El actual gobierno maneja la idea --y se contempla dentro de la Ley de Urgente Consideración (LUC)-- de acortar los tiempos en el derrotero hacia la adopción, para que no pase de un máximo de 18 meses. También se buscará una descentralización del servicio y que no todo deba transcurrir en Montevideo, como hasta el momento, además de generar más recursos humanos para atender los diversos talleres que se brindan a los postulantes y así agilizar el trámite.

Las historias en torno de las adopciones son tantas como las solicitudes que llegan para acometer esa empresa. Aquí presentamos tres: dos casos sellados y uno aún en la dulce espera. (Los nombres de las personas que brindaron sus testimonios han sido cambiados por pedido de ellas mismas).

Hermanos

Raúl y Analía adoptaron dos niños que en su tiempo tenían 4 y 3 años, hermanos entre ellos. Desde que se inscribieron en la primavera de 2010 hasta que los chicos llegaron a su casa, debieron pasar cuatro años y medio. Y con el proceso judicial consecuente, completaron ocho años en vueltas por la adopción. De cualquier modo, no lo dudan: ha valido la pena. Y ponderan el procedimiento, más allá de los contratiempos.

“A nuestro modo de ver, el proceso está muy bien pensado, es fantástico y súper sincero, porque desde el día uno te dicen: 'no nos importa tu realidad, importa que el niño pase bien y nos tenemos que asegurar que el chiquilín mejore su situación'. Para el INAU, que el adulto esté cubriendo una necesidad es secundario”, comenta Raúl.

Eso sí, existe “un manto de incertidumbre” desde que “todos los días estás esperando a que te llamen”. “No tenés feedback. No podés seguirlo. Te anotás y te dicen más o menos lo que tenés que esperar, pero en ese lapso nadie te dice nada”, añade.

El camino comienza con la inscripción y continúa con una primera entrevista, entre funcionarios del INAU y los interesados en adoptar. En ese encuentro, se conversa, se toman más datos y luego a aguardar alrededor de un año para comenzar con los talleres con un asistente social y psicólogo del instituto.

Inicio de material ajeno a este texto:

-- ==== Sys2Proof/Decode.lean ====
section
/-! DEFINITION. The decoder and, after it, the encoder of the Volsis words (spec/02 R39 to R66).
Decoding is total on every list of bytes; what is no instruction is rejected by name.
The definitions marked noncomputable build constructors that the compiler's runtime cannot tag (an inductive of 390
constructors); the kernel evaluates them like the others. -/
namespace Sys2Proof

/-- Why bytes are no instruction (R62 steps 2 and 3, and too few bytes). -/
inductive DecodeError where
  /-- Compact opcode 0, an unassigned major, an unlisted function, an LSET beyond width: cause 1. -/
  | illegal
  /-- A reserved bit or a reserved code: cause 2. -/
  | reserved
  /-- The list of bytes ends inside the instruction. -/
  | short
  deriving DecidableEq, Repr

/-- The outcome of decoding one word. -/
abbrev Decoded := Except DecodeError Instr

/-- The field of n bits at bit lo of a word. -/
def fld (w lo n : Nat) : BitVec n := BitVec.ofNat n (w >>> lo)

/-- An instruction unless a reserved bit or code is set (R62 step 3). -/
def ok (bad : Bool) (i : Instr) : Decoded := if bad then .error .reserved else .ok i

/-- Major 0x00 (R52). -/
def dec00 (w : Nat) : Decoded :=
  match bitsOf w 31 28 with
  | 0 => .ok (.add (fld w 7 5) (fld w 12 5) (fld w 17 3) (fld w 20 5) (fld w 25 3))
  | 1 => .ok (.sub (fld w 7 5) (fld w 12 5) (fld w 17 3) (fld w 20 5) (fld w 25 3))
  | 2 => .ok (.and (fld w 7 5) (fld w 12 5) (fld w 17 3) (fld w 20 5) (fld w 25 3))
  | 3 => .ok (.or (fld w 7 5) (fld w 12 5) (fld w 17 3) (fld w 20 5) (fld w 25 3))
  | 4 => .ok (.xor (fld w 7 5) (fld w 12 5) (fld w 17 3) (fld w 20 5) (fld w 25 3))
  | 5 => .ok (.andn (fld w 7 5) (fld w 12 5) (fld w 17 3) (fld w 20 5) (fld w 25 3))
  | 6 => .ok (.orn (fld w 7 5) (fld w 12 5) (fld w 17 3) (fld w 20 5) (fld w 25 3))
  | 7 => .ok (.xnor (fld w 7 5) (fld w 12 5) (fld w 17 3) (fld w 20 5) (fld w 25 3))
  | 8 => .ok (.sll (fld w 7 5) (fld w 12 5) (fld w 17 3) (fld w 20 5) (fld w 25 3))
  | 9 => .ok (.srl (fld w 7 5) (fld w 12 5) (fld w 17 3) (fld w 20 5) (fld w 25 3))
  | 10 => .ok (.sra (fld w 7 5) (fld w 12 5) (fld w 17 3) (fld w 20 5) (fld w 25 3))
  | 11 => .ok (.rol (fld w 7 5) (fld w 12 5) (fld w 17 3) (fld w 20 5) (fld w 25 3))
  | 12 => .ok (.ror (fld w 7 5) (fld w 12 5) (fld w 17 3) (fld w 20 5) (fld w 25 3))
  | 13 => .ok (.min (fld w 7 5) (fld w 12 5) (fld w 17 3) (fld w 20 5) (fld w 25 3))
  | 14 => .ok (.max (fld w 7 5) (fld w 12 5) (fld w 17 3) (fld w 20 5) (fld w 25 3))
  | 15 => .ok (.minu (fld w 7 5) (fld w 12 5) (fld w 17 3) (fld w 20 5) (fld w 25 3))
  | _ => .error .illegal

/-- Major 0x01 (R52). -/
def dec01 (w : Nat) : Decoded :=
  match bitsOf w 31 28 with
  | 0 => .ok (.maxu (fld w 7 5) (fld w 12 5) (fld w 17 3) (fld w 20 5) (fld w 25 3))
  | 1 => .ok (.adds (fld w 7 5) (fld w 12 5) (fld w 17 3) (fld w 20 5) (fld w 25 3))
  | 2 => .ok (.subs (fld w 7 5) (fld w 12 5) (fld w 17 3) (fld w 20 5) (fld w 25 3))
  | 3 => ok (bitsOf w 27 20 != 0) (.clz (fld w 7 5) (fld w 12 5) (fld w 17 3))
  | 4 => ok (bitsOf w 27 20 != 0) (.ctz (fld w 7 5) (fld w 12 5) (fld w 17 3))
  | 5 => ok (bitsOf w 27 20 != 0) (.popc (fld w 7 5) (fld w 12 5) (fld w 17 3))
  | 6 => ok (bitsOf w 27 20 != 0) (.brev (fld w 7 5) (fld w 12 5) (fld w 17 3))
  | 7 => ok (bitsOf w 27 20 != 0) (.sxb (fld w 7 5) (fld w 12 5) (fld w 17 3))
  | 8 => ok (bitsOf w 27 20 != 0) (.sxh (fld w 7 5) (fld w 12 5) (fld w 17 3))
  | 9 => ok (bitsOf w 27 20 != 0) (.sxw (fld w 7 5) (fld w 12 5) (fld w 17 3))
  | 10 => ok (bitsOf w 27 20 != 0) (.zxb (fld w 7 5) (fld w 12 5) (fld w 17 3))
  | 11 => ok (bitsOf w 27 20 != 0) (.zxh (fld w 7 5) (fld w 12 5) (fld w 17 3))
  | 12 => ok (bitsOf w 27 20 != 0) (.zxw (fld w 7 5) (fld w 12 5) (fld w 17 3))
  | _ => .error .illegal

/-- Major 0x02 (R52). -/
def dec02 (w : Nat) : Decoded :=
  match bitsOf w 31 28 with
  | 0 => .ok (.mul (fld w 7 5) (fld w 12 5) (fld w 17 3) (fld w 20 5) (fld w 25 3))
  | 1 => .ok (.mulh (fld w 7 5) (fld w 12 5) (fld w 17 3) (fld w 20 5) (fld w 25 3))
  | 2 => .ok (.mulhu (fld w 7 5) (fld w 12 5) (fld w 17 3) (fld w 20 5) (fld w 25 3))
  | 3 => .ok (.div (fld w 7 5) (fld w 12 5) (fld w 17 3) (fld w 20 5) (fld w 25 3))
  | 4 => .ok (.divu (fld w 7 5) (fld w 12 5) (fld w 17 3) (fld w 20 5) (fld w 25 3))
  | 5 => .ok (.rem (fld w 7 5) (fld w 12 5) (fld w 17 3) (fld w 20 5) (fld w 25 3))
  | 6 => .ok (.remu (fld w 7 5) (fld w 12 5) (fld w 17 3) (fld w 20 5) (fld w 25 3))
  | _ => .error .illegal

/-- Major 0x03 (R52). -/
def dec03 (w : Nat) : Decoded := .ok (.addi (fld w 7 5) (fld w 12 5) (fld w 17 3) (fld w 20 12))

/-- Major 0x04 (R52). -/
def dec04 (w : Nat) : Decoded := .ok (.andi (fld w 7 5) (fld w 12 5) (fld w 17 3) (fld w 20 12))

/-- Major 0x05 (R52). -/
def dec05 (w : Nat) : Decoded := .ok (.ori (fld w 7 5) (fld w 12 5) (fld w 17 3) (fld w 20 12))

/-- Major 0x06 (R52). -/
def dec06 (w : Nat) : Decoded := .ok (.xori (fld w 7 5) (fld w 12 5) (fld w 17 3) (fld w 20 12))

/-- Major 0x07 (R52). -/
def dec07 (w : Nat) : Decoded :=
  match bitsOf w 31 26 with
  | 0 => .ok (.slli (fld w 7 5) (fld w 12 5) (fld w 17 3) (fld w 20 6))
  | 1 => .ok (.srli (fld w 7 5) (fld w 12 5) (fld w 17 3) (fld w 20 6))
  | 2 => .ok (.srai (fld w 7 5) (fld w 12 5) (fld w 17 3) (fld w 20 6))
  | 3 => .ok (.rori (fld w 7 5) (fld w 12 5) (fld w 17 3) (fld w 20 6))
  | _ => .error .illegal

/-- Major 0x08 (R52). -/
def dec08 (w : Nat) : Decoded := .ok (.upim (fld w 7 5) (fld w 12 20))

/-- Major 0x09 (R52). -/
def dec09 (w : Nat) : Decoded := .ok (.pcadd (fld w 7 5) (fld w 12 20))

/-- Major 0x0A (R52). -/
def dec0A (w : Nat) : Decoded :=
  match bitsOf w 31 28 with
  | 0 => ok (bitsOf w 11 10 != 0) (.ceq (fld w 7 3) (fld w 12 5) (fld w 17 3) (fld w 20 5) (fld w 25 3))
  | 1 => ok (bitsOf w 11 10 != 0) (.cne (fld w 7 3) (fld w 12 5) (fld w 17 3) (fld w 20 5) (fld w 25 3))
  | 2 => ok (bitsOf w 11 10 != 0) (.clt (fld w 7 3) (fld w 12 5) (fld w 17 3) (fld w 20 5) (fld w 25 3))
  | 3 => ok (bitsOf w 11 10 != 0) (.cltu (fld w 7 3) (fld w 12 5) (fld w 17 3) (fld w 20 5) (fld w 25 3))
  | 4 => ok (bitsOf w 11 10 != 0) (.cge (fld w 7 3) (fld w 12 5) (fld w 17 3) (fld w 20 5) (fld w 25 3))
  | 5 => ok (bitsOf w 11 10 != 0) (.cgeu (fld w 7 3) (fld w 12 5) (fld w 17 3) (fld w 20 5) (fld w 25 3))
  | 8 => ok (bitsOf w 24 23 != 0 || bitsOf w 16 15 != 0 || bitsOf w 11 10 != 0) (.qand (fld w 7 3) (fld w 12 3) (fld w 17 3) (fld w 20 3) (fld w 25 3))
  | 9 => ok (bitsOf w 24 23 != 0 || bitsOf w 16 15 != 0 || bitsOf w 11 10 != 0) (.qor (fld w 7 3) (fld w 12 3) (fld w 17 3) (fld w 20 3) (fld w 25 3))
  | 10 => ok (bitsOf w 24 23 != 0 || bitsOf w 16 15 != 0 || bitsOf w 11 10 != 0) (.qxor (fld w 7 3) (fld w 12 3) (fld w 17 3) (fld w 20 3) (fld w 25 3))
  | 11 => ok (bitsOf w 27 20 != 0 || bitsOf w 16 15 != 0 || bitsOf w 11 10 != 0) (.qnot (fld w 7 3) (fld w 12 3) (fld w 17 3))
  | _ => .error .illegal

/-- Major 0x0B (R52). -/
def dec0B (w : Nat) : Decoded :=
  match bitsOf w 31 29 with
  | 0 => ok (bitsOf w 11 10 != 0) (.ceqi (fld w 7 3) (fld w 12 5) (fld w 17 3) (fld w 20 9))
  | 1 => ok (bitsOf w 11 10 != 0) (.cnei (fld w 7 3) (fld w 12 5) (fld w 17 3) (fld w 20 9))
  | 2 => ok (bitsOf w 11 10 != 0) (.clti (fld w 7 3) (fld w 12 5) (fld w 17 3) (fld w 20 9))
  | 3 => ok (bitsOf w 11 10 != 0) (.cltui (fld w 7 3) (fld w 12 5) (fld w 17 3) (fld w 20 9))
  | 4 => ok (bitsOf w 11 10 != 0) (.cgei (fld w 7 3) (fld w 12 5) (fld w 17 3) (fld w 20 9))
  | 5 => ok (bitsOf w 11 10 != 0) (.cgeui (fld w 7 3) (fld w 12 5) (fld w 17 3) (fld w 20 9))
  | _ => .error .illegal

/-- Major 0x0C (R52). -/
def dec0C (w : Nat) : Decoded := ok (bitsOf w 12 11 == 3) (.br (fld w 7 3) (fld w 10 1) (fld w 11 2) (fld w 13 19))

/-- Major 0x0D (R52). -/
def dec0D (w : Nat) : Decoded := .ok (.j (fld w 7 25))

“Son talleres para ver si estás preparado y si realmente querés seguir adelante. Te enfrentan a situaciones extremas, que tampoco son tan lejos de lo que podés llegar a vivir. Me acuerdo de un taller en el que te preguntaban qué harías ante una criatura que había estado muy enferma, y en otro, el enfrentarse a que el niño pueda tener algún tipo de problema porque la mamá durante el embarazo era alcohólica. La primera serie de talleres es un poco para decirte: 'mirá que no todo es color de rosa'”, relata Raúl.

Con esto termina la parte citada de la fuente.